Filed under: My opinion/ Editorial
I have been very much saddened ever since I heard about the outright massacre taking place in Gaza. I am not often one to check in on the the news during the weekend, as I prefer to decompress, reconnect with family and watch a movie or two. Yesterday was the second day of the Boxing “week” sales, and I had gone shopping despite my knowledge that all the true deals will have disappeared and that I will scarcely be able to breathe with all the masses partaking in the same commercial orgy that I am. I did not expect to come back in the afternoon and see the online world abuzz with the disaster in that smallest of Palestinian territories. I say disaster, because it has gotten so that Israel is so unaccountable for their crimes and unrepentant, that they might as well be a lifeless natural disaster, like a tornado that is uncompromising and unflinching in face of human turmoil.
I have to say that I will not offer any links to the ongoing killings, save to say that I am continually checking cnn.com and english.aljazeera.net, and watching the various news channels. I am not going to present any balanced and researched discourse of the situation in Gaza, and the socio-political ramification on both sides. My intention with this really short post was just to register my feelings, useless and inconsequential though they might be.
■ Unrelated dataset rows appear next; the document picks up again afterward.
-- ==== Sys2Proof/Proofs/Scope.lean ====
section
/-! SUPPORT. The parameters along a step, the RECV command, and the data phase of an operation that fetches. -/

namespace Sys2Proof.Machine

open Sys2Proof

/-! ### What the presentation of an event can do -/

/-- A falling edge that is taken sets its latch in IDLE, and is ignored in HALT. -/
theorem presentFall_cases {s t : State} (h : presentFall s = .next t) :
    (s.phase = .halt ∧ t = s) ∨ (s.phase = .idle ∧ s.csPend = false ∧ t = { s with csPend := true }) := by
  unfold presentFall at h
  split_ifs at h with hh hc hi <;> cases h
  · exact .inl ⟨hh, rfl⟩
  · exact .inr ⟨hi, Bool.eq_false_of_not_eq_true hc, rfl⟩

/-- A rising edge that is taken sets its latch in CMD, ADDR_LO or STREAM, and is ignored in HALT. -/
theorem presentRise_cases {s t : State} (h : presentRise s = .next t) :
    (s.phase = .halt ∧ t = s) ∨
    (s.phase ≠ .halt ∧ s.phase ≠ .idle ∧ s.csPend = false ∧ t = { s with csPend := true }) := by
  unfold presentRise at h
  split_ifs at h with hh hc hi <;> cases h
  · exact .inl ⟨hh, rfl⟩
  · exact .inr ⟨hh, hi, Bool.eq_false_of_not_eq_true hc, rfl⟩

/-- A byte that is taken is an exchange between byte times with no byte waiting, or one in HALT. -/
theorem presentByte_cases {m : Byte} {s t : State} (h : presentByte m s = .next t) :
    (s.phase = .halt ∧ t = haltExchange m s) ∨
    (s.phase ≠ .halt ∧ s.phase ≠ .idle ∧ s.selected = true ∧ s.bitcnt = 0#3 ∧ s.bytePend = false ∧
      t = s.exchange m s.txdata) := by
  unfold presentByte at h
  split_ifs at h with hh hs hb hp <;> cases h
  · exact .inl ⟨hh, rfl⟩
  · obtain ⟨hsel, hi⟩ := not_or.1 hs
    exact .inr ⟨hh, hi, by simpa using hsel, not_not.1 hb, Bool.eq_false_of_not_eq_true hp, rfl⟩

/-- A clock period that is taken is ignored, moves the serialiser, or completes a byte. -/
theorem presentBit_cases {b : Bool} {s t : State} (h : presentBit b s = .next t) :
    ((s.phase = .halt ∨ s.selected = false ∨ s.phase = .idle) ∧ t = s) ∨
    (¬ (s.phase = .halt ∨ s.selected = false ∨ s.phase = .idle) ∧ s.bytePend = false ∧ s.bitcnt ≠ 7#3 ∧
      t = { s with
        shift := shiftIn (serialByte s) b, bitcnt := s.bitcnt + 1#3,
        misoBits := shiftIn s.misoBits ((serialByte s).getLsbD 7) }) ∨
    (¬ (s.phase = .halt ∨ s.selected = false ∨ s.phase = .idle) ∧ s.bytePend = false ∧ s.bitcnt = 7#3 ∧
      t = s.exchange (shiftIn s.shift b) (shiftIn s.misoBits (s.shift.getLsbD 7))) := by
  unfold presentBit at h
  split_ifs at h with hi hp hb <;> cases h
  · exact .inl ⟨hi, rfl⟩
  · exact .inr (.inl ⟨hi, Bool.eq_false_of_not_eq_true hp, hb, rfl⟩)
  · exact .inr (.inr ⟨hi, Bool.eq_false_of_not_eq_true hp, not_not.1 hb, rfl⟩)

/-! ### The parameters (00_scope.md R7) -/

@[simp] theorem convService_cfg (v : Nat) (s : State) : (convService v s).cfg = s.cfg := by
  unfold convService
  split_ifs <;> rfl

@[simp] theorem envMove_cfg (m : EnvMove) (s : State) : (envMove m s).cfg = s.cfg := by
  cases m <;> rfl

/-- What keeps the parameters keeps them unless halted. -/
theorem unlessHalted_cfg {f : State → State} (hf : ∀ s, (f s).cfg = s.cfg) (s : State) :
    (unlessHalted f s).cfg = s.cfg := by
  unfold unlessHalted
  split_ifs
  · rfl
  · exact hf s

/-- No event writes a parameter. -/
theorem present_cfg {e : Event} {s t : State} (h : present e s = .next t) : t.cfg = s.cfg := by
  cases e with
  | csFall => rcases presentFall_cases h with ⟨-, rfl⟩ | ⟨-, -, rfl⟩ <;> rfl
  | csRise => rcases presentRise_cases h with ⟨-, rfl⟩ | ⟨-, -, -, rfl⟩ <;> rfl
  | byte m => rcases presentByte_cases h with ⟨-, rfl⟩ | ⟨-, -, -, -, -, rfl⟩ <;> rfl
  | sck b => rcases presentBit_cases h with ⟨-, rfl⟩ | ⟨-, -, -, rfl⟩ | ⟨-, -, -, rfl⟩ <;> rfl
  | conv v => cases h; exact unlessHalted_cfg (convService_cfg v) s
  | overrun => cases h; exact unlessHalted_cfg (f := fun u => { u with ovrPend := true }) (fun _ => rfl) s
  | resetIn => cases h; rfl
  | cfgThreshold v => cases h; exact unlessHalted_cfg (f := cfgThreshold v) (fun _ => rfl) s
  | samplerStart => cases h; exact unlessHalted_cfg (fun u => by rw [samplerStart_eq]) s
  | env m => cases h; exact envMove_cfg m s

@[simp] theorem edgeService_cfg (s : State) : (edgeService s).cfg = s.cfg := by
  rw [edgeService_eq]
  split_ifs
  · rfl
  · rfl
  · rw [csRiseService_eq]

/-- No service writes a parameter. -/
theorem service_cfg {src : Source} {s t : State} (h : service src s = .next t) : t.cfg = s.cfg := by
  rcases service_cases h with rfl | rfl | rfl | ⟨-, i, l, hx⟩ | ⟨-, rfl⟩ | ⟨-, rfl⟩ | ⟨-, rfl⟩ | rfl
  · rw [breachService_eq]
  · rw [overrunService_eq]
  · exact edgeService_cfg s
  · obtain ⟨u, hu, -, -, -, -, -, hcfg⟩ := exec_spec i { s with bytePend := false, inputs := l }
    rw [hu] at hx
    cases hx
    exact hcfg
  · rfl
  · rfl
  · exact byteClockService_cfg _ _
  · rfl

/-- Settles O52: presentation and service keep the parameters, hence a step does. -/
theorem parametersNeverChange : Obligations.ParametersNeverChange := by
  intro s t h
  exact step_rel (R := fun a b => b.cfg = a.cfg) (fun _ => rfl) (fun hab hbc => hbc.trans hab) (fun _ _ => rfl)
    (fun _ _ _ _ _ _ _ => present_cfg) (fun _ _ _ _ => service_cfg) h

/-! ### RECV, command service (42_queue_send_recv.md R170) -/

/-- What RECV leaves when a message stands at `g`. -/
def recvGranted (g : Addr) (s : State) : State :=
  { s with
    recvPending := true,
    txdata := memReadByte s g,
    trace := s.trace ++ [.call (.recvFront (some g))] ++ memReadCalls s g,
    env := { s.env with draws := s.env.draws + (memReadCalls s g).length },
    cursor := { valid := true, addr := nextAddr g },
    op := .recv, byteIe := true, phase := .stream }

/-- What RECV leaves when no message stands. -/
def recvUngranted (s : State) : State :=
  { s with
    trace := s.trace ++ [.call (.recvFront none)],
    cursor := { valid := false, addr := s.cursor.addr },
    op := .recv, byteIe := true, phase := .stream }

/-- RECV asks once and goes on by the answer. -/
theorem exec_recv (arg4 : Nibble) (s : State) : exec (.recv arg4) s =
    .next ((adoptRecvGrant s.env.recvGrant (s.call (.recvFront s.env.recvGrant))).openStream .recv) := rfl

/-- RECV with a message. The call `recv_front()` changes nothing the fetch at `g` looks at. -/
theorem exec_recv_granted (arg4 : Nibble) {s : State} {g : Addr} (h : s.env.recvGrant = some g) :
    exec (.recv arg4) s = .next (recvGranted g s) := by
  rw [exec_recv, h]
  rfl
As many know, I worked for a short time in a hospital in Jerusalem. I have seen first-hand the casualties that are inflicted on our most innocent by the Israeli’s attacks on Gaza. This was before the seige placed on them consequent to Hamas taking it over- after having justly won the election, no less, but I digress. There was once a young and incredibly brave boy, no more than 10 years of age, who was transferred to our adult ICU because he was too old for the over-crowded PICU, and his injuries, resultant from a missle attack close to his home that killed his friend and stripped his skin along his entire left side, meant that he would not be served by the regular pediatric unit. So, he was registered under an older sibling’s name and age, and moved to our ICU because we had the room and the proper monitoring and increased care schedule to care for him. This was at the beginning of my work in 2005 in this unit, and I was unprepared for the reality of the situation in Gaza there. I learned that, even then, there was a very strict checkpoint in place there that only allowed certain crossing papers and passports to enter the rest of Israel, and only after enduring long wait times and many questions. A serious medical case like this for which their hospitals are unprepared (and lets be honest, their supplies are generally pathetic) had to go through many different channels, and only when they proved that there is a true need and that the child and his incredibly benign old father posed no threat were they allowed entry.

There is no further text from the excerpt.